Tree rings are used as proxies for climate because trees create unique rings each year that often reflect the weather conditions that influenced the growing season that year. For reconstructing climate conditions, tree-ring researchers seek trees growing at the extremes of their growth range. Inferring temperature changes required going to locations either at the tree line caused by elevation or at the boreal tree line, the northern most place where the trees will grow.

For these trees, growth is almost entirely controlled by temperature, rather than precipitation, soil nutrients or sunlight, yielding a good proxy record of surface temperature changes.

“The problem is that these trees are so close to the threshold for growth, that if the temperature drops just a couple of degrees, there is little or no growth and a loss of sensitivity to any further cooling. In extreme cases, there may be no growth ring at all,” said Mann. “If no ring was formed in a given year, that creates a further complication, introducing an error in the chronology established by counting rings back in time.”

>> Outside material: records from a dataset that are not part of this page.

-- ==== Sys2Proof/Machine/Reference.lean ====
section
/-!
DEFINITION. The meanings of the chapter "Reference feed and window" (R165 to R187): jobs and job changes, the
unblurred prediction and the predicted image, REF_LINES descriptors with their checks and arrival, the window with its
limits, due, late, stale and early lines, and the lead.
-/

namespace Sys2Proof.Machine

/-! ## Jobs -/

/-- The factors fx and fy (R165). -/
def Job.fx (j : Job) : Nat := 2 ^ j.rx
def Job.fy (j : Job) : Nat := 2 ^ j.ry

/-- Bytes per pixel (R168), bytes per line, and bytes that a line takes in the window (R176). -/
def Job.pixelBytes (j : Job) : Nat := if j.format = 0 then 3 else 1
def Job.length (j : Job) : Nat := j.width * j.pixelBytes
def Job.slot (j : Job) : Nat := 64 * ((j.length + 63) / 64)

/-- The size of the reference window. -/
def windowBytes : Nat := 25165824

/-- CAP and CAP_SCAN (R176). -/
def Job.cap (j : Job) : Nat := windowBytes / j.slot
def Job.capScan (j : Job) : Nat := j.cap * j.fy

/-- The reference line that covers scan line `y` (0 before the job's first line). -/
def Job.lineOf (j : Job) (y : Nat) : Nat := (y - j.y0) / j.fy

/-- How many reference lines of the job cover a scan line below `y` (R165). -/
def Job.linesBelow (j : Job) (y : Nat) : Nat := (y - j.y0 + j.fy - 1) / j.fy

/-- The job that reference-feed fields `f` describe. -/
def jobOf (f : Row → Nat) : Job :=
  let y0 := f Reg.REF_Y0_LO_VALUE + 2 ^ 32 * f Reg.REF_Y0_HI_VALUE
  { tag := f Reg.REF_JOB_TAG, format := f Reg.REF_CTL_FORMAT, rx := f Reg.REF_CTL_RX, ry := f Reg.REF_CTL_RY,
    x0 := signed 32 (f Reg.REF_X0_VALUE), y0 := y0, width := f Reg.REF_WIDTH_PIXELS, start := y0 }

/-- The fields whose change is a job change (R166). -/
def jobFields : List Row :=
  [Reg.REF_CTL_FORMAT, Reg.REF_CTL_RX, Reg.REF_CTL_RY, Reg.REF_X0_VALUE, Reg.REF_Y0_LO_VALUE, Reg.REF_Y0_HI_VALUE,
   Reg.REF_WIDTH_PIXELS]

/-- Settings `f` make a job change against the settings in force (R166). -/
def State.jobChange (s : State) (f : Row → Nat) : Bool := jobFields.any fun r => f r != s.rd r

/-- A job change is refused (R166). -/
def State.jobRefused (s : State) (f : Row → Nat) : Bool :=
  s.jobChange f &&
    (f Reg.REF_JOB_TAG == s.rd Reg.REF_JOB_TAG || f Reg.REF_CTL_FORMAT == 3 || f Reg.REF_CTL_RX == 3 ||
      f Reg.REF_CTL_RY == 3 || f Reg.REF_WIDTH_PIXELS == 0 || decide ((jobOf f).capScan < 96))

/-- The job in force. -/
def State.job (s : State) : Option Job := s.ref.jobs.getLast?

/-- The job that covers scan line `y` (R167). -/
def State.jobAt (s : State) (y : Nat) : Option Job :=
  s.ref.jobs.reverse.find? fun j => decide (j.start ≤ y) && (match j.stop with
    | some e => decide (y < e)
    | none => true)

/-- Change the jobs by number. -/
def State.onJob (s : State) (id : Nat) (f : Job → Job) : State :=
  { s with ref := { s.ref with jobs := s.ref.jobs.map (fun j => if j.id = id then f j else j),
                               pend := s.ref.pend.map (fun j => if j.id = id then f j else j) } }

/-! ## Prediction (R169, R170) -/

/-- The unblurred prediction of a reference pixel. -/
structure Pred where
  rgb : List Nat
  cls : Nat
  dc : Bool
  paper : Bool

/-- Byte `i` of a line. -/
def byteAt (l : List Nat) (i : Nat) : Nat := l.getD i 0

/-- Entry `b` of the prediction table under settings `cfg` (R186). -/
def State.predEntry (cfg : State) (b : Nat) : Pred :=
  ⟨[cfg.rd Reg.PRED_RED 0 b, cfg.rd Reg.PRED_GREEN 0 b, cfg.rd Reg.PRED_BLUE 0 b], cfg.rd Reg.PRED_CLASS 0 b,
    cfg.on Reg.PRED_DC 0 b, cfg.on Reg.PRED_PAPER 0 b⟩

/-- The prediction of reference pixel `u` of a line's bytes, under settings `cfg` (R169). -/
def State.predict (cfg : State) (j : Job) (bytes : List Nat) (u : Nat) : Pred :=
  if j.format = 0 then
    let rgb := [cfg.rd Reg.EXP_RED 0 (byteAt bytes (3 * u)), cfg.rd Reg.EXP_GREEN 0 (byteAt bytes (3 * u + 1)),
                cfg.rd Reg.EXP_BLUE 0 (byteAt bytes (3 * u + 2))]
    ⟨rgb, cfg.rd Reg.REF_CTL_CLASS_A, false, rgb.all fun v => decide (cfg.rd Reg.REF_PAPER_A_MIN ≤ v)⟩
  else cfg.predEntry (byteAt bytes u)

/-- v_old of R177 for compare front `front`. -/
def Job.oldest (j : Job) (front : Nat) : Nat := (front - 36 - j.y0) / j.fy

/-- The reference line that covers q (R170: before q = 0, line 0). -/
def Job.vOf (j : Job) (q : Int) : Nat := q.toNat / j.fy

/-- Line `v` is present (R180). -/
def State.refPresent (s : State) (j : Job) (v : Nat) : Bool :=
  decide (j.oldest s.ref.front ≤ v) && (tfind v j.lines).isSome

/-- The unblurred prediction at (p, q), p brought into the reference and q to 0 or above (R170). -/
def State.predAt (cfg : State) (j : Job) (p q : Int) : Option Pred :=
  (tfind (j.vOf q) j.lines).map fun b => cfg.predict j b ((sat p 0 (j.fx * j.width - 1)).toNat / j.fx)

/-- The job's predictions are blurred under settings `cfg` (R170). -/
def State.blurred (cfg : State) (j : Job) : Bool := j.format != 0 || cfg.on Reg.REF_CTL_BLUR_A

/-- The taps H and V, signed 1.14. -/
def State.tapsH (cfg : State) : List Int :=
  [Reg.REF_BLUR_H0, Reg.REF_BLUR_H1, Reg.REF_BLUR_H2, Reg.REF_BLUR_H3, Reg.REF_BLUR_H4].map fun r => cfg.rdS r
def State.tapsV (cfg : State) : List Int :=
  [Reg.REF_BLUR_V0, Reg.REF_BLUR_V1, Reg.REF_BLUR_V2, Reg.REF_BLUR_V3, Reg.REF_BLUR_V4].map fun r => cfg.rdS r

/-- One colour of a prediction; 0 where the line is absent. -/
def predColour (x : Option Pred) (col : Nat) : Int :=
  match x with
  | some x => (x.rgb.getD col 0 : Nat)
  | none => 0

/-- The predicted image P(p, q) of R170, under settings `cfg`. -/
def State.predictedImage (cfg : State) (j : Job) (p q : Int) : List Int :=
  (List.range 3).map fun col =>
    if cfg.blurred j then
      let h := (List.range 5).map fun (jj : Nat) =>
        sat (rnd (((List.range 5).map fun (i : Nat) =>
          cfg.tapsH.getD i 0 * predColour (cfg.predAt j (p + i - 2) (q + jj - 2)) col).sum) 14) 0 65535
      sat (rnd (((List.range 5).map fun (jj : Nat) => cfg.tapsV.getD jj 0 * h.getD jj 0).sum) 14) 0 65535
    else predColour (cfg.predAt j p q) col

/-- The reference lines that P(p, q) fetches: where it is blurred, two lines each way whatever the taps hold (R178). -/
def State.fetches (cfg : State) (j : Job) (q : Int) : List Nat :=
  if cfg.blurred j then (List.range 5).map fun (i : Nat) => j.vOf (q + i - 2) else [j.vOf q]

/-! ## The window (R176 to R181) -/

/-- Lowest line that is not stale and highest acceptable line of the job in force (R177). -/
def State.limits (s : State) (j : Job) : Nat × Nat :=
  let o := j.oldest s.ref.front
  (o, o + j.cap - 1)

/-- The first line above those that the pending job may be given (R179): 0 where none fits. -/
def State.pendEnd (s : State) (p : Job) : Nat :=
  let kept := match s.job with
    | some j =>
      let l := s.limits j
      j.slot * (min (l.2 + 1) (j.linesBelow s.ref.change) - l.1)
    | none => 0
  p.lineOf p.start + (windowBytes - kept) / p.slot

/-- REF_LIMIT_PEND follows the pending job: its highest acceptable line (R179). Where not even line 0 fits there is no such
line and the spec states no value: a free one (assumption log 82). -/
def State.showPendLimit (s : State) (p : Job) : State :=
  if 0 < s.pendEnd p then s.wrPair Reg.REF_LIMIT_PEND_LO_VALUE Reg.REF_LIMIT_PEND_HI_VALUE (s.pendEnd p - 1)
  else
    let v := s.take 48
    v.1.wrPair Reg.REF_LIMIT_PEND_LO_VALUE Reg.REF_LIMIT_PEND_HI_VALUE v.2

/-- The job in force `j` covers scan line `y` (R167). -/
def State.jobCovers (s : State) (j : Job) (y : Nat) : Bool :=
  decide (j.start ≤ y) && (s.ref.pend.isNone || decide (y < s.ref.change))

/-- REF_LEAD (R181), counted from `y36`, a scan line plus 36: consecutive scan lines whose covering lines of the job in
force are all present. DEDUCED: a line that the job does not cover has none that could be absent (assumption log 83). -/
def State.leadCount (s : State) (j : Job) : Nat → Nat → Nat
  | 0, _ => 0
  | n + 1, y36 =>
    if decide (y36 < 36) || !s.jobCovers j (y36 - 36) || s.refPresent j (j.lineOf (y36 - 36)) then
      1 + State.leadCount s j n (y36 + 1)
    else 0

/-- Publish front, limits, capacity, tags, pending state and lead; LEAD_LOW at a fall below LEAD_WARN. -/
def State.refPublish (s : State) : State :=
  let s := s.wrPair Reg.REF_FRONT_LO_VALUE Reg.REF_FRONT_HI_VALUE s.ref.front
  let s := (s.wr Reg.REF_JOB_STATUS_TAG (s.rd Reg.REF_JOB_TAG)).wr Reg.REF_JOB_STATUS_PEND_TAG
    ((s.ref.pend.map (·.tag)).getD 0)
  let s := s.wrB Reg.REF_STATE_PENDING s.ref.pend.isSome
  let s := match s.ref.pend with
    | some p => s.showPendLimit p
    | none => s
  let was := s.rd Reg.REF_LEAD_VALUE
  let warn := s.rd Reg.REF_PAPER_LEAD_WARN
  let lead := match s.job with
    | some j => s.leadCount j 65535 s.ref.front
    | none => 0
  let s := match s.job with
    | some j =>
      (s.wrPair Reg.REF_LIMIT_LO_VALUE Reg.REF_LIMIT_HI_VALUE (s.limits j).2).wr Reg.REF_CAP_CAP (j.cap % 65536)
        |>.wr Reg.REF_CAP_CAP_SCAN (j.capScan % 65536)
    | none => s
  (s.wr Reg.REF_LEAD_VALUE lead).when (decide (lead < warn) && decide (warn ≤ was)) (·.raise Ev.REF_LEAD_LOW)

/-- The lines of a job that become due up to compare front `front` are judged: an absent one counts as late (R178). -/
def State.judgeJob (s : State) (front : Nat) (j : Job) : State :=
  if front + 36 < j.y0 then s
  else
    let upTo := (front + 36 - j.y0) / j.fy + 1
    let upTo := match j.stop with
      | some e => min upTo (j.linesBelow e)
      | none => upTo
    let new := (List.range (upTo - j.judged)).map (· + j.judged)
    let missing := (new.filter fun v => !(tfind v j.lines).isSome).length
    let s := s.onJob j.id fun j => { j with judged := max j.judged upTo }
    (s.inc Reg.REF_LATE_COUNT 0 0 missing).when (missing != 0) (·.raise Ev.REF_LATE)

/-- The compare front reaches line `y`; with no run active it stays 0 (R177, R178). -/
def State.refAdvance (s : State) (y : Nat) : State :=
  if !s.running || decide (y < s.ref.front) then s
  else
    let s := { s with ref := { s.ref with front := y } }
    (s.each s.ref.jobs fun s j => s.judgeJob y j).refPublish

/-- The compare front: the lowest line that a lane holds at its reference fetch (R177). -/
def State.lanesFront (s : State) : Nat :=
  match ((List.range 12).map fun k => (tget {} s.lanes k : Lane).next - 1) with
  | [] => 0
  | a :: l => l.foldl min a

/-! ## Job changes at commits and runs (R166, R167, R182) -/

/-- A commit with new settings `f` and changeover line `y` was accepted: its job is pending (R167, R179). -/
def State.refRequest (s : State) (f : Row → Nat) (y : Nat) : State :=
  if f Reg.REF_CTL_EN == 1 && s.jobChange f && !s.jobRefused f then
    let j := { jobOf f with id := s.ref.nextId, start := max y (jobOf f).y0 }
    let j := { j with judged := j.lineOf j.start }
    let cut := fun (o : Job) => { o with lines := o.lines.filter fun (e : Nat × List Nat) => decide (o.y0 + o.fy * e.1 < y) }
    let jobs := match s.ref.jobs.reverse with
      | [] => []
      | o :: r => (cut o :: r).reverse
    { s with ref := { s.ref with pend := some j, change := y, nextId := s.ref.nextId + 1, jobs := jobs } }.refPublish
  else s

/-- The pending job is given up: what its commit captured was discarded, or its line has passed (R167). -/
def State.refForget (s : State) : State :=
  if s.ref.pend.isNone then s else { s with ref := { s.ref with pend := none } }.refPublish

/-- A job from the settings in force, with an empty window. -/
def State.newJob (s : State) (start : Nat) : State :=
  let j := { jobOf s.rd with id := s.ref.nextId, start := max start (jobOf s.rd).y0 }
  { s with ref := { s.ref with jobs := [{ j with judged := j.lineOf j.start }], pend := none, nextId := s.ref.nextId + 1 } }

/-- A commit took effect at line `y` (0 with no run active); `old` is the state before it (R166, R167, R182). -/
def State.refEffect (s old : State) (y : Nat) : State :=
  let changed := jobFields.any fun r => s.rd r != old.rd r
  let s :=
    if !s.on Reg.REF_CTL_EN then { s with ref := { s.ref with jobs := [], pend := none } }
    else if changed then
      if s.running then
        let j := match s.ref.pend with
          | some p => p
          | none => { jobOf s.rd with id := s.ref.nextId }
        let j := { j with start := max y j.y0 }
        let jobs := match s.ref.jobs.reverse with
          | [] => [j]
          | o :: r => (j :: { o with stop := some y } :: r).reverse
        { s with ref := { s.ref with jobs := jobs, pend := none, nextId := s.ref.nextId + 1 } }.raise Ev.REF_JOB_CHANGED
      else (s.newJob 0).raise Ev.REF_JOB_CHANGED
    else if !old.on Reg.REF_CTL_EN then s.newJob (if s.running then y else 0)
    else
      -- a new TAG alone names the job in force
      match s.ref.jobs.reverse with
      | [] => s
      | o :: r => { s with ref := { s.ref with jobs := ({ o with tag := s.rd Reg.REF_JOB_TAG } :: r).reverse } }
  let s := if s.ref.change ≤ y then { s with ref := { s.ref with pend := none } } else s
  s.refPublish

/-- A run starts: the counters of the run are cleared and the lines due at y_c = 0 are judged (R178, R184). -/
def State.refRunStart (s : State) : State :=
  let s := ((s.wr Reg.REF_LATE_COUNT 0).wr Reg.REF_STALE_COUNT 0).wr Reg.REF_REWRITE_COUNT 0
  let s := { s with ref := { s.ref with front := 0 } }
  (s.each s.ref.jobs fun s j => s.judgeJob 0 j).refPublish

/-- The window is emptied; the job in force stays and the limit restarts (R182, R426). -/
def State.refEmpty (s : State) : State :=
  let jobs := match s.ref.jobs.getLast? with
    | some j => [{ j with lines := [], start := j.y0, stop := none, judged := 0 }]
    | none => []
  { s with ref := { s.ref with jobs := jobs, pend := s.ref.pend.map (fun (p : Job) => { p with lines := [] }), front := 0 } }.refPublish

/-! ## REF_LINES descriptors (R172 to R175, R180) -/

/-- Word at byte offset `o` of a descriptor. -/
def wordAt (w : List Nat) (o : Nat) : Nat := w.getD (o / 4) 0

/-- The job that a tag names: in force, or pending (R173). -/
def State.jobTagged (s : State) (tag : Nat) : Option Job :=
  match s.job with
  | some j => if j.tag = tag then some j else s.ref.pend.filter fun p => p.tag == tag
  | none => s.ref.pend.filter fun p => p.tag == tag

The researchers compared temperature reconstructions from actual tree-ring data with temperature estimates from climate models driven with past volcanic eruptions.

Comparing the model-simulated temperatures to the Northern Hemisphere temperatures reconstructed from tree-ring thickness, Mann, working with Jose D. Fuentes, professor of meteorology, Penn State, and Scott Rutherford, associate professor of environmental science, Roger Williams University, found the overall level of agreement to be quite good.

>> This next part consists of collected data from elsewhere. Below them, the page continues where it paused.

-- ==== Sys2Proof/Machine/Compare.lean ====
section
/-!
DEFINITION. The meanings of the chapter "Comparison, defects and items" (R210 to R236): opening, labelling, blobs, the
imposition grid with its items and verdicts, coverage records and backlog, and the opening of crops (R252).
-/

namespace Sys2Proof.Machine

/-! ## Opening (R213) -/

/-- d(x, y) of R213: the defect image, with EDGE where no pixel is compared. -/
def State.defectAt (s : State) (edge : Bool) (x y : Int) : Bool :=
  if y < 0 then edge
  else
    let cfg := s.atLine y.toNat
    let lo : Int := s.xFirst
    let hi : Int := s.xLast cfg
    if lo ≤ x ∧ x ≤ hi then
      match s.judgedAt y.toNat x.toNat with
      | some j => if j.compared then j.defect else edge
      | none => edge
    else
      let side : Nat := if x < lo then 0 else 1
      let col : Int := if x < lo then x - (lo - 2) else x - (hi + 1)
      if col < 0 ∨ 1 < col then edge
      else
        match tfind (2 * y.toNat + side) s.comp.edges with
        | some cols =>
          let c := cols.getD col.toNat (false, false)
          if c.2 then c.1 else edge
        | none => edge

/-- The offsets -1, 0, 1. -/
def around : List Int := [-1, 0, 1]

/-- e(x, y) of R213. -/
def State.eroded (s : State) (edge : Bool) (x y : Int) : Bool :=
  around.all fun j => around.all fun i => s.defectAt edge (x + i) (y + j)

/-- o(x, y) of R213 for a pixel of the device; clear where the pixel is not compared (R216). -/
def State.opened (s : State) (y x : Nat) : Bool :=
  let cfg := s.atLine y
  let edge := cfg.on Reg.COMP_CTL_EDGE
  (match s.judgedAt y x with
   | some j => j.compared && j.defect
   | none => false) &&
  (!cfg.on Reg.COMP_CTL_OPEN_EN ||
    around.any fun j => around.any fun i => s.eroded edge ((x : Int) + i) ((y : Int) + j))

/-- The first x of lane `k` in line `y`, and its pixels. -/
def State.laneSpan (s : State) (k y : Nat) : Nat × Nat :=
  match tfind (16 * y + k) s.outLines with
  | some l => (s.xBase + l.first, l.pixels.length)
  | none => (0, 0)

/-- Maximal runs of positions of a rising list. -/
def runsOf : List Nat → List (Nat × Nat)
  | [] => []
  | x :: l =>
    match runsOf l with
    | [] => [(x, x)]
    | (a, b) :: r => if a = x + 1 then (x, b) :: r else (x, x) :: (a, b) :: r

/-- The runs of lane `k` in line `y` (R214). -/
def State.laneRuns (s : State) (k y : Nat) : List (Nat × Nat) :=
  let p := s.laneSpan k y
  runsOf (((List.range p.2).map (p.1 + ·)).filter (s.opened y))

/-! ## Labelling (R214 to R216) -/

/-- A run touches another of an adjacent line, diagonally or by overlap (R214). -/
def touches (a b : Nat × Nat) : Bool := decide (a.1 ≤ b.2 + 1 ∧ b.1 ≤ a.2 + 1)

/-- A fragment connects to run `r`: through a run of the line before, or side by side in the same line on another
lane. -/
def Frag.meets (f : Frag) (k : Nat) (r : Nat × Nat) : Bool :=
  f.prev.any (touches r) || (f.lane != k && f.cur.any fun c => c.2 + 1 == r.1 || r.2 + 1 == c.1)

/-- A blob connects to run `r` of lane `k`. -/
def Blob.meets (b : Blob) (k : Nat) (r : Nat × Nat) : Bool := b.frags.any fun f => f.meets k r

/-- A blob's first pixel comes before another's in raster order; a trace without pixels comes last. -/
def Blob.before (a b : Blob) : Bool :=
  if a.ghost then false else if b.ghost then true
  else decide (a.first < b.first) || (a.first == b.first && decide (a.firstX < b.firstX))

/-- A peak (distance, y, x) beats another: greater, else higher, else further left (R217). -/
def peakBeats (d y x d' y' x' : Nat) : Bool :=
  decide (d' < d) || (d == d' && (decide (y < y') || (y == y' && decide (x < x'))))

/-- Two lists as one, without the entries of the second that stand in the first. -/
def union {α : Type} [BEq α] (a b : List α) : List α := a ++ b.filter fun x => !a.contains x

/-- Two blobs as one: the properties of R217 over the pixels of both; number and CONT are those of the one whose first
pixel comes first. -/
def Blob.merge (a b : Blob) : Blob :=
  let k := if b.before a then b else a
  let g := if b.before a then a else b
  if g.ghost then
    { k with frags := k.frags ++ g.frags, touch := union k.touch g.touch, remotes := union k.remotes g.remotes,
             ids := union k.ids g.ids }
  else
    let p := peakBeats g.peak g.peakY g.peakX k.peak k.peakY k.peakX
    { k with
      last := max k.last g.last, xMin := min k.xMin g.xMin, xMax := max k.xMax g.xMax, area := k.area + g.area
      sumDist := k.sumDist + g.sumDist, sumX := k.sumX + g.sumX, sumY := k.sumY + g.sumY
      peak := if p then g.peak else k.peak, peakX := if p then g.peakX else k.peakX
      peakY := if p then g.peakY else k.peakY, peakClass := if p then g.peakClass else k.peakClass
      clip := k.clip || g.clip, single := k.single || g.single, devices := k.devices || g.devices
      border := k.border || g.border
      lanes := k.lanes || g.lanes ||
        (k.frags.any fun f => g.frags.any fun h => f.lane != h.lane && !f.trace && !h.trace)
      frags := k.frags ++ g.frags, items := union k.items g.items, crops := k.crops ++ g.crops
      touch := union k.touch g.touch, remotes := union k.remotes g.remotes, ids := union k.ids g.ids }

/-- The fragments of a blob after run `r` of lane `k`: those of the lane that it connects become one, or a new one is
made. -/
def addRun (fs : List Frag) (k : Nat) (r : Nat × Nat) : List Frag :=
  let same := fs.filter fun f => f.lane == k && f.meets k r
  let rest := fs.filter fun f => !(f.lane == k && f.meets k r)
  rest ++ [{ lane := k, prev := same.flatMap (·.prev), cur := same.flatMap (·.cur) ++ [r] }]

/-- The pixels that the labeller adds: position, distance, class, CLIP, SINGLE and item. -/
structure LabelPixel where
  x : Nat
  dist : Nat
  cls : Nat
  clip : Bool
  single : Bool
  item : Option Nat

However, they report in the current issue of Nature Geoscience that “there is one glaring inconsistency; the response to the three largest tropical eruptions — AD 1258/1259, 1452/1453 and the 1809+1815 double pulse of eruptions — is sharply reduced in the reconstruction.”

Following the 1258 eruption, the climate model simulations predict a drop of 3.5 degrees Fahrenheit, but the tree ring-based reconstruction shows only about a 1 degree Fahrenheit dip and the dip occurs several years too late. The other large eruptions showed the same type of discrepancy.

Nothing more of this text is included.